Guidance Using all 200 features is problematic for several reasons. First, with many features relative to observations, the model will almost certainly overfit — it will find patterns in the training data that are just noise, producing high training R² but low test R² (Chapter 25 bias-variance tradeoff). Second, many features will be correlated with each other (multicollinearity), making individual coefficients unreliable and uninterpretable. Third, features like "carpet color in office" or "birth month" have no plausible relationship with performance — including them adds noise without signal. Fourth, an interpretable model with 5-10 well-chosen features is far more useful for decision-making than a 200-feature black box. The recommended approach: start with domain knowledge to select the most plausible features, build a simple model, then add features incrementally only if they improve test performance.

Exercise 26.23Model comparison report ⭐⭐⭐

Build three models of increasing complexity and write a short report comparing them:

  1. Model A: Simple regression with 1 feature
  2. Model B: Multiple regression with 3-4 features
  3. Model C: Multiple regression with 3-4 features plus polynomial terms (degree 2)

For each, report training R², test R², MAE, and whether the model is overfitting, underfitting, or well-fit. Which model would you deploy and why?

Guidance Use any dataset from the exercises above. The report should show that Model A likely underfits (low R² on both sets), Model B likely fits well (good R² on both sets, small gap), and Model C might overfit slightly (higher training R², potentially lower test R² than Model B). The choice should favor Model B if it offers good performance without overfitting, emphasizing the principle of parsimony — the simplest model that captures the important patterns.

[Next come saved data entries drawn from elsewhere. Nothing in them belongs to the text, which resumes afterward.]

-- ==== Sys2Proof/Machine/Ops.lean ====
section
/-! DEFINITION. The shared operations: device and host memory, events, completions, messages toward the hosts,
and the start of a command that was read. -/

namespace Sys2Proof.Machine

/-! ### Memory -/

def State.readMem (s : State) (a n : Nat) : List Byte := cellsGet s.mem.cells a n
def State.readNat (s : State) (a n : Nat) : Nat := leNat (s.readMem a n)

/-- The addresses of a write that are kept: writes to a retired page are discarded (R225). -/
def State.writeMem (s : State) (a : Nat) (l : List Byte) : State :=
  if s.mem.retired.any (fun p => overlaps p 4096 a l.length) then
    s.modMem fun m =>
      let cs := (l.zip (List.range l.length)).foldl
        (fun c e => if m.retired.contains (pageOf (a + e.2)) then c else cellPut c (a + e.2) e.1) m.cells
      { m with cells := cs }
  else
    s.modMem fun m => { m with cells := cellsPut m.cells a l
                               bad := m.bad.filter fun w => !decide (a ≤ w ∧ w + codeWord w ≤ a + l.length) }

/-- Zero a range of device memory. -/
def State.zeroMem (s : State) (a n : Nat) : State :=
  s.modMem fun m => { m with cells := cellsZero m.cells a n
                             bad := m.bad.filter fun w => !decide (a ≤ w ∧ w < a + n) }

/-- The first code word of a range that a read cannot deliver: one that is uncorrectable, or one in a
retired page (R224). -/
def State.badRead (s : State) (a n : Nat) : Option Nat :=
  match s.mem.bad.find? (fun w => overlaps w (codeWord w) a n) with
  | some w => some w
  | none => (s.retiredIn a n).map (fun p => max p (a - a % codeWord a))

/-- The first uncorrectable code word that a write covers only in part: such a write is a read too (R225). -/
def State.partialBad (s : State) (a n : Nat) : Option Nat :=
  s.mem.bad.find? fun w => overlaps w (codeWord w) a n && !decide (a ≤ w ∧ w + codeWord w ≤ a + n)

/-! ### Links with the outside -/

/-- Whether the module may send on a function: its host is not lost (R469) and it is in D0 (R468). -/
def State.canSend (s : State) (port fn : Nat) : Bool :=
  !(s.port port).lost && !(s.port port).d3.contains fn

def State.hostMem (s : State) (port : Nat) : List Host.Cell := if port = 0 then s.host0 else s.host1

/-- Write into host memory through the port (R231, R65). -/
def State.hostWrite (s : State) (port a : Nat) (l : List Byte) : State :=
  (if port = 0 then { s with host0 := cellsPut s.host0 a l } else { s with host1 := cellsPut s.host1 a l }).emit
    (.hostWrite port a l)

/-- Where the table holds the message address of a function's vector; the message data follow (R460). -/
def vecKey (fn vec : Nat) : Nat := 2 * (64 * fn + vec)
/-- The message of a vector as its table entry has it (R465). -/
def PortSt.message (q : PortSt) (port fn vec : Nat) : Emission :=
  .msix port fn vec (tget q.msixTable (vecKey fn vec) 0) (tget q.msixTable (vecKey fn vec + 1) 0)

/-- Send the message of a vector, or set its pending bit (R465). -/
def State.sendMsix (s : State) (port fn vec : Nat) : State :=
  let q := s.port port
  if !s.canSend port fn then s
  else if !q.msixOn.contains fn || q.fnMasked.contains fn || !q.vecOpen.contains (fn, vec) then
    s.modPort port fun q => { q with vecPending := if q.vecPending.contains (fn, vec) then q.vecPending else q.vecPending ++ [(fn, vec)] }
  else s.emit (q.message port fn vec)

Exercise 26.24Real-world regression critique ⭐⭐⭐

Find a news article or blog post that presents results from a regression analysis (search for "regression analysis shows that..." or "our model predicts that..."). Critically evaluate the claims:

  1. What is the target variable? What features are used?
  2. Is this a prediction or explanation task?
  3. Do the authors confuse correlation with causation?
  4. Is R² or any evaluation metric reported? If so, is it the training or test score?
  5. Could there be important confounders not included in the model?
  6. Are the results being extrapolated beyond the range of the data?
Guidance This is an open-ended research exercise. Strong answers will identify specific claims, apply the critical thinking framework from Chapters 24-26, and note where the article falls short of rigorous analysis. Common issues: causal language for observational data, no test set evaluation, missing confounders, and extrapolation beyond the data range.

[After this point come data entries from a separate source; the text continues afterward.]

/-- Every code of a tensor instance, in ascending flat index. -/
def State.allCodes (s : State) (v : Pav) (hd : Nat) (h : Handle) (i sl : Nat) : List Nat :=
  let d := h.image.dims i
  (List.range (elems d)).map fun k => s.codeAt v hd h i sl (coordOf d k)
/-- Put kept contents back. -/
def State.putSnap (s : State) (p hd : Nat) (h : Handle) (x : Snap) : State :=
  let d := h.image.dims x.tensor
  forEach ((List.range x.codes.length).zip x.codes)
    (fun s e => s.putCode p hd h x.tensor x.slice (coordOf d e.1) e.2) s

/-- The operation instance of a tile of the running program. Operands that the instance also writes read as they stood when
it began (log 42). -/
def State.inst (s : State) (p : Nat) (t : TileRef) : Option Inst :=
  match s.runOf p with
  | none => none
  | some (_, r, h) =>
    let s := forEach (r.snaps.filter fun x => x.op == t.op && x.slice == t.slice) (fun s x => s.putSnap p r.handle h x) s
    (s.runOf p).map fun x => { s := s, v := x.1, hd := x.2.1.handle, h := x.2.2, o := x.2.2.image.op t.op, sl := t.slice }

/-- Operands of an operation that it also writes. -/
def Image.inPlace (g : Image) (o : Op) : List Nat :=
  let direct := [o.a, o.b, o.c].filter (· != 0)
  let ins := direct ++ (direct.filter fun x => (g.tensor x).scaleMode != 0).map fun x => (g.tensor x).scaleTensor
  ((g.writes o).filter ins.contains).eraseDups
/-- What the first tile of an instance keeps of them. -/
def State.snapsFor (s : State) (v : Pav) (r : Run) (h : Handle) (t : TileRef) : List Snap :=
  let begun := (r.done.any fun u => u.op == t.op && u.slice == t.slice)
    || r.inflight.any fun x => x.tile.op == t.op && x.tile.slice == t.slice
  if begun then []
  else (h.image.inPlace (h.image.op t.op)).map fun i =>
    { op := t.op, slice := t.slice, tensor := i, codes := s.allCodes v r.handle h i t.slice }

/-- Last operation of the step that begins at operation `first` (R247). -/
def Image.stepLast (g : Image) (first : Nat) : Nat :=
  ((List.range g.ops.length).find? fun i => decide (first ≤ i) && (g.op i).code == 0x5F).getD (g.ops.length - 1)
/-- Operations of the step. -/
def Image.stepOps (g : Image) (first : Nat) : List Nat :=
  (List.range (g.stepLast first + 1)).filter fun i => decide (first ≤ i)

/-- Operations that work tile by tile. -/
def isTileOp (code : Nat) : Bool := [1, 2, 0x10, 0x11, 0x18, 0x19, 0x1A, 0x1B, 0x20, 0x32, 0x38, 0x39].contains code
def Op.tileTensor (o : Op) : Nat := if o.code = 0x38 then o.a else o.out
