/-- R435 step 1. -/
def bundleShapeOk (l : List Byte) (h : BundleHdr) (imgs : List ImageInfo) (n : Nat) : Bool :=
  field l 0 4 == 0x52434954 && field l 4 2 == 1 && h.bytes == n
    && decide (6 ≤ h.images ∧ h.images ≤ 16 ∧ 1 ≤ h.keys ∧ h.keys ≤ 4)
    && h.keyOff % 64 == 0 && h.imgOff % 64 == 0 && h.sigOff % 64 == 0
    && imgs.all (fun i => i.offset % 4096 == 0 && decide (1 ≤ i.bytes))
    && (bundleRegions h imgs).all (fun r => decide (r.1 + r.2 ≤ n)) && pairwiseDisjoint (bundleRegions h imgs)

def keyBytes (l : List Byte) (h : BundleHdr) (k : Nat) : List Byte := slice l (h.keyOff + 5376 * k) 1952

/-- R435 step 2: key 0 against the ROM digest, the other keys against key 0. -/
def keysCheck (l : List Byte) (h : BundleHdr) : Option Nat :=
  if digest128 (keyBytes l h 0) ≠ Config.romRootDigest.toNat then some 0x0004
  else if (List.range h.keys).all fun k => k == 0 || Config.mldsaVerify (keyBytes l h 0)
      (slice l (h.keyOff + 5376 * k) 1960) (slice l (h.keyOff + 5376 * k + 1960) 3309) then none
  else some 0x0005

/-- R435 step 3 for image i: permission, digest, signature over the entry with OFFSET zero. -/
def imageCheck (l : List Byte) (h : BundleHdr) (i : Nat) (m : ImageInfo) : Option Nat :=
  let o := h.imgOff + 64 * i
  if h.keys ≤ m.keyIndex ∨ (m.keyIndex ≠ 0 ∧ !(field l (h.keyOff + 5376 * m.keyIndex + 1952) 4).testBit m.type) then some 0x0008
  else if digest256 (slice l m.offset m.bytes) ≠ m.digest then some 0x0006
  else if !Config.mldsaVerify (keyBytes l h m.keyIndex)
      (slice l o 16 ++ leBytes 4 0 ++ slice l (o + 20) 44) (slice l (h.sigOff + 3328 * i) 3309) then some 0x0007
  else none

def imagesCheck (l : List Byte) (h : BundleHdr) : Nat → List ImageInfo → Option Nat
  | _, [] => none
  | i, m :: t => match imageCheck l h i m with
    | some e => some e
    | none => imagesCheck l h (i + 1) t

/-- The configuration image (R437): the fleet header and the module's own section, or none when it is not valid. -/
def parseConfig (l : List Byte) (ident : Nat) : Option (Nat × Bool × Nat × Nat × Bool × Nat × List Nat) :=
  let n := field l 6 2
  let secs := (List.range n).map fun i => slice l (64 + 64 * i) 64
  let ids := secs.map fun x => field x 0 16
  if field l 0 4 ≠ 0x46474E43 ∨ field l 4 2 ≠ 1 ∨ 16384 < n ∨ l.length ≠ 64 * (1 + n) ∨ ¬ ids.Nodup then none
  else
    let cap := field l 14 2
    let rate := field l 10 1 % 64
    let hdr := (if cap = 0 then 7200 else cap, bitAt (field l 11 1) 0, if rate = 0 then 12 else rate, field l 8 2)
    match secs.find? fun x => field x 0 16 == ident with
    | none => some (hdr.1, hdr.2.1, hdr.2.2.1, hdr.2.2.2, false, 0, [])
    | some x =>
      let so := field x 16 12
      let cores := (List.range 32).map fun c => bits so (3 * c + 2) (3 * c)
      if cores.contains 6 then none
      else some (hdr.1, hdr.2.1, hdr.2.2.1, hdr.2.2.2, true, field x 28 4, cores.map fun k => if k = 7 then 4 else k)

/-- R435 in its order: the bundle, or the BOOT_STATUS error of the first failure. -/
def verifyBundle (l : List Byte) : Except Nat Bundle :=
  let h := parseBundleHdr l
  let imgs := parseImages l h
  if !bundleShapeOk l h imgs l.length then .error 0x0003
  else match keysCheck l h with
    | some e => .error e
    | none => match imagesCheck l h 0 imgs with
      | some e => .error e
      | none =>
        if !([1, 2, 3, 4, 5, 6].all fun t => (imgs.filter fun i => i.type == t).length == 1) then .error 0x0009
        else
          let cfg := (imgs.find? fun i => i.type == 5).map fun i => slice l i.offset i.bytes
          match parseConfig (cfg.getD []) identityDigest with
          | none => .error 0x000A
          | some (cap, st, rate, wh, sec, dis, so) =>
            .ok { bytes := l.length, label := h.label, images := imgs, capW := cap, coreSelftest := st, rateLog2 := rate
                  digest := digest128 (l.take 256 ++ slice l h.keyOff (5376 * h.keys) ++ slice l h.imgOff (64 * h.images))
                  withhold := wh, sectionApplied := sec, clusterDisable := dis, storeOnly := so }

def execBundleVerify (s : State) : Host.Outcome State Fault Refusal :=
  match s.boot.loadPort with
  | none => .next s
  | some q =>
    if s.boot.stage ≠ 4 then .next s
    else match verifyBundle (s.readMem (dieStoreAddr s.boot.stagingDie) (s.bootPort q).bundleBytes.toNat) with
      | .error e => .next (s.endLoad e)
      | .ok b =>
        let s := s.modBootPort q fun x => { x with busy := false }
        .next ((s.modBoot fun x => { x with bundle := some b, loaded := true, fwRunning := true }).setStage 5)

/-! ### Stages 6 to 9 -/

/-- Power-management firmware runs and sets the nominal targets. Ceilings, temperatures and droop runs are the islands'
own and go on (R42). -/
def execPowerFirmwareStart (s : State) : Host.Outcome State Fault Refusal :=
  if s.boot.stage = 5 then
    .next ((({ s with isles := tmap (fun i (x : Isle) => { x with targetMhz := nominalMhz i }) s.isles }).modPower
      fun p => { p with lastHour := s.clock }).setStage 6)
  else .next s

/-- Copy the bytes of a range to another place; the two do not overlap. -/
def State.copyMem (s : State) (src dst n : Nat) : State :=
  let part := s.mem.cells.filter fun c => decide (src ≤ c.1 ∧ c.1 < src + n)
  let s := s.zeroMem dst n
  s.modMem fun m => { m with cells := part.foldl (fun cs c => cellPut cs (dst + (c.1 - src)) c.2) m.cells }

/-- The state of stage 3 that codes 0x000C and 0x000D return to (R442): every firmware core but the boot ROM halted. -/
def State.backToStage3 (s : State) (e : Nat) : State :=
  let q := s.boot.loadPort.getD 0
  let s := ({ s.moduleReset with
    power := s.power, ports := s.ports
    time := { localNs := s.time.localNs, elapsed := s.clock }
    boot := { s.boot with
      fwRunning := false, standbyReady := false, loaded := false, loadPort := none, bundle := none, ccRunning := []
      coreDown := [], lostRoles := [], mbox := [] } }).setStage 3
  setBootError s q e

/-- Where the verified images are kept: the firmware region of the staging die (R428, R439; log 11). -/
def imageStore (d : Nat) : Nat := gibAt d 1

/-- MEMORY_TRAINED: stacks that failed are lost (R421); without any stack of the staging die the start fails. -/
def execMemoryTrained (failed : BitVec 32) (s : State) : Host.Outcome State Fault Refusal :=
  if s.boot.stage ≠ 6 then .next s
  else
    let d := s.boot.stagingDie
    let lost := maskBits 32 failed.toNat
    if (List.range 4).all fun i => lost.contains (4 * d + i) then .next (s.backToStage3 0x000C)
    else
      let n := match s.boot.bundle with
        | some b => b.bytes
        | none => 0
      let s := (s.copyMem (dieStoreAddr d) (imageStore d) n).zeroMem (dieStoreAddr d) 0x2000000
      .next ((s.modRoute fun r => { r with lostStacks := lost }).setStage 7)

/-- The store-only and checker cores of a cluster (R14, R15). -/
def dutyOf (storeOnly : Nat) : Nat × Nat := (storeOnly, if storeOnly = 5 then 4 else 5)

/-- Put one cluster in service with its duties; `bad` are its cores that failed the self-test of R438. -/
def State.setDuties (s : State) (b : Bundle) (c : Nat) (bad : List Nat) : State :=
  let named := b.sectionApplied
  let so := if named then b.storeOnly.getD c 4 else bad.head?.getD 4
  let extra := bad.filter fun j => j != so
  let (st, ch) := dutyOf so
  let stand := extra.find? fun j => j != ch
  let s := s.modCluster c fun _ => {
    inService := !b.clusterDisable.testBit c, disabled := b.clusterDisable.testBit c
    storeOnly := st, checker := ch, rateLog2 := b.rateLog2
    standin := if extra.contains ch then none else stand
    failedCore := stand }
  forEach extra (fun s j => s.modCore (6 * c + j) fun k => { k with
    retired := true, unmapped := j != ch && (extra.contains ch || decide (some j ≠ stand)) }) s

/-- The retirement list applied at start (R226, R228): pages in state 1 or 2, and soft-repaired pages that had been
retired for an uncorrectable error, are retired. -/
def startRetired (l : List RetRec) : List Nat :=
  (l.filter fun r => r.state == 1 || r.state == 2 || (r.state == 3 && r.cause != 3)).map (·.address)

/-- CONFIG_APPLY: the configuration (R437, R438), the retirement list and soft repairs, and the remaining firmware
cores. The failing cores matter only when a self-test ran. -/
def execConfigApply (failedCores : List (Fin 192)) (s : State) : Host.Outcome State Fault Refusal :=
  match s.boot.bundle with
  | none => .next s
  | some b =>
    if s.boot.stage ≠ 7 then .next s
    else
      let tested := b.coreSelftest || !b.sectionApplied
      let bad := if tested then failedCores.map (·.val) else []
      let s := forEach (List.range 32)
        (fun s c => s.setDuties b c ((List.range 6).filter fun j => bad.contains (6 * c + j))) s
      let s := s.modPower fun p => { p with capW := b.capW, cfgCapW := b.capW, windowMs := 1000 }
      -- a page marked to retire on release retires: no pavilion holds it any longer
      let s := s.modFlash fun (f : Flash) => { f with
        retire := f.retire.map fun (r : RetRec) => if r.state = 2 then { r with state := 1 } else r }
      let s := s.modMem fun m => { m with
        retired := startRetired s.flash.retire
        softRepairs := m.softRepairs + (s.flash.retire.filter fun r => r.state == 3).length }
      let both := (lookupHub s.boot.hubTested 0).getD false && (lookupHub s.boot.hubTested 1).getD false
      let idOk := (lookupHub s.boot.identity (1 - s.boot.leadHub)).getD false
      .next ((s.modBoot fun x => { x with
        standbyReady := both && idOk
        ccRunning := (List.range 32).filter fun c => !b.clusterDisable.testBit c }).setStage 8)

/-- MODULE_READY: every axis has passed its loopback self-test; host loss is counted from here. -/
def execModuleReady (s : State) : Host.Outcome State Fault Refusal :=
  if s.boot.stage = 8 ∧ (List.range 3).all fun a => (s.axis a).loopAt.isSome then
    .next ((s.modBoot fun b => { b with stage9At := s.now, stage9Local := s.clock, readyLocal := s.clock
                                        loadPort := none }).setStage 9)
  else .next s

def execStartTimeout (s : State) : Host.Outcome State Fault Refusal :=
  if 5 ≤ s.boot.stage ∧ s.boot.stage < 9 ∧ s.boot.loadAt + 90000000000 ≤ s.clock then
    .next (s.backToStage3 0x000D)
  else .next s

/-- PORT_CONFIG_READY (R457, R440): the port answers configuration requests once PWR_GOOD is asserted; with no lead
hub it stays invisible (R31). -/
def execPortConfigReady (port : Fin 2) (s : State) : Host.Outcome State Fault Refusal :=
  if s.power.pwrGood && decide (2 ≤ s.boot.stage) then .next (s.modPort port.val fun p => { p with cfgReady := true })
  else .next s

end Sys2Proof.Machine
end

Exercise 26.25Teaching linear regression ⭐⭐⭐⭐

Write a 200-word explanation of linear regression for someone who has never taken a statistics course. Use an analogy. Do not use any mathematical notation. Your explanation should cover: what the model does, what "best fit" means, and why we need to test on data the model hasn't seen.

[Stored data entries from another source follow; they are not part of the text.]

/-! ### Coolant (R479, R483, R489) -/

def State.coolantEvent (s : State) (reason : Nat) : State :=
  s.postModule 0x0A04 1 0xFFFF (pack [(1, reason), (1, 0), (2, s.power.inletDeciC), (2, s.power.flow)])

/-- A flow estimate in hundredths of a litre per minute, 0xFFFF when it is not reported; the outlet temperature is
the one that it stands for under R479. Below 7 L/min for 10 s posts EV_COOLANT once. -/
def execCoolantLowFlow (flow : Nat) (s : State) : Host.Outcome State Fault Refusal :=
  let s := s.modPower fun p => { p with
    flow := flow
    outletDeciC := if flow = 0xFFFF ∨ flow = 0 then p.inletDeciC else p.inletDeciC + p.meanW * 60000 / (3744 * flow) }
  if 700 ≤ flow then .next (s.modPower fun p => { p with lowFlowSince := none, lowFlowPosted := false })
  else match s.power.lowFlowSince with
    | none => .next (s.modPower fun p => { p with lowFlowSince := some s.clock })
    | some t =>
      if s.power.lowFlowPosted || decide (s.clock < t + 10000000000) then .next s
      else .next ((s.modPower fun p => { p with lowFlowPosted := true }).coolantEvent 1)

/-- Inlet above 40 °C, below 20 °C, or back in range (R482, R489). -/
def execCoolantInletTemperature (deciC : Nat) (s : State) : Host.Outcome State Fault Refusal :=
  let p := s.power
  let high := decide (400 < deciC) || (p.inletHigh && decide (395 ≤ deciC))
  let low := decide (deciC < 200)
  let s := (s.modPower fun p => { p with inletDeciC := deciC, inletHigh := high, inletLow := low }).updateAlert
  let s := if high && !p.inletHigh then s.coolantEvent 2 else s
  .next (if low && !p.inletLow then s.coolantEvent 3 else s)

/-- One entry of the thermal history at the end of each hour after stage 6, in a ring of 168 (R497). -/
def execThermalHistoryWrite (meanW peakW : Nat) (s : State) : Host.Outcome State Fault Refusal :=
  if !s.roleUp 1 || decide (s.clock < s.power.lastHour + 3600000000000) then .next s
  else
    let e : ThermEntry := {
      endTime := s.now, meanW := meanW, peakW := peakW, droop := s.power.hourDroops
      temps := (List.range 10).map fun u => ((s.unitTemp u).hourLow, (s.unitTemp u).hourHigh) }
    let full := decide (168 ≤ s.power.history.length)
    let units := tmap (fun _ (t : UnitTemp) => { t with hourLow := 255, hourHigh := 0 }) s.power.units
    .next (s.modPower fun p => { p with
      history := (if full then p.history.drop 1 else p.history) ++ [e]
      historyLost := p.historyLost + b2n full, lastHour := s.clock, hourDroops := 0, units := units })

/-- A thermal history entry as its 64 bytes (R497). -/
def thermBytes (e : ThermEntry) : List Byte :=
  leBytes 28 0 ++ pack [(4, e.droop), (2, e.peakW), (2, e.meanW)]
    ++ e.temps.flatMap (fun t => pack [(1, t.1), (1, t.2)]) ++ leBytes 8 e.endTime

/-! ### THERMAL_STATUS (R52, R480) -/

/-- The island state word of R52; RUN_MHZ is rounded down to whole MHz (log 40). HELD: power-management firmware has
started (stage 6) and its core does not run, so that a target is held. -/
def State.isleWord (s : State) (i : Nat) : Nat :=
  let x := s.isle i
  let held := decide (6 ≤ s.boot.stage) && !s.roleUp 1
  let recent := match x.lastDroop with
    | none => false
    | some t => decide (s.clock ≤ t + 1000000)
  i * 2 ^ 55 + x.targetMhz * 2 ^ 43 + (x.run16 / 16) * 2 ^ 31 + b2n x.thermal * 2 ^ 30 + b2n x.capped * 2 ^ 29
    + b2n recent * 2 ^ 28 + b2n held * 2 ^ 27 + (x.tempC % 256) * 2 ^ 19

/-- Whether an island belongs to a pavilion: its cores, cluster fabrics and control cores, and the networks of the
dies on which it holds clusters (R70). -/
def Pav.hasIsle (v : Pav) (i : Nat) : Bool :=
  if i < 192 then v.clusters.contains (i / 6)
  else if i < 224 then v.clusters.contains (i - 192)
  else if i < 232 then v.clusters.any fun c => c / 4 == i - 224
  else if 300 ≤ i then v.clusters.contains (i - 300) else false

/-- The hottest island: its temperature and the die or hub it lies in. -/
def State.hottest (s : State) : Nat × Nat :=
  s.isles.foldl (fun b e => if b.1 < e.2.tempC then (e.2.tempC, isleUnit e.1) else b) (0, 0)

/-- The 32-byte record of a die or hub (R480). -/
def State.unitRecord (s : State) (u : Nat) : List Byte :=
  let t := s.unitTemp u
  let nowMax := s.isles.foldl (fun b e => if isleUnit e.1 = u then max b e.2.tempC else b) 0
  let lim := s.isles.any fun e => isleUnit e.1 == u && e.2.thermal
  fit 32 (pack [(2, t.draw), (2, if u < 8 then s.power.dieBudget else s.power.hubBudget), (1, nowMax), (1, t.low), (1, t.high),
    (1, if s.power.shut.contains u then 2 else if lim then 1 else 0), (8, t.highAt), (4, t.droops)])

Guidance A strong answer will use a clear analogy (like the "drawing a line through dots" idea from the chapter), explain the concept of minimizing errors in everyday language, and use the "memorizing vs. learning" analogy for train-test splits. Avoid jargon — no "residuals," "least squares," or "R-squared." Instead: "errors," "best line," and "how much of the pattern the line captures." The 200-word limit forces conciseness — this is harder than writing a long explanation.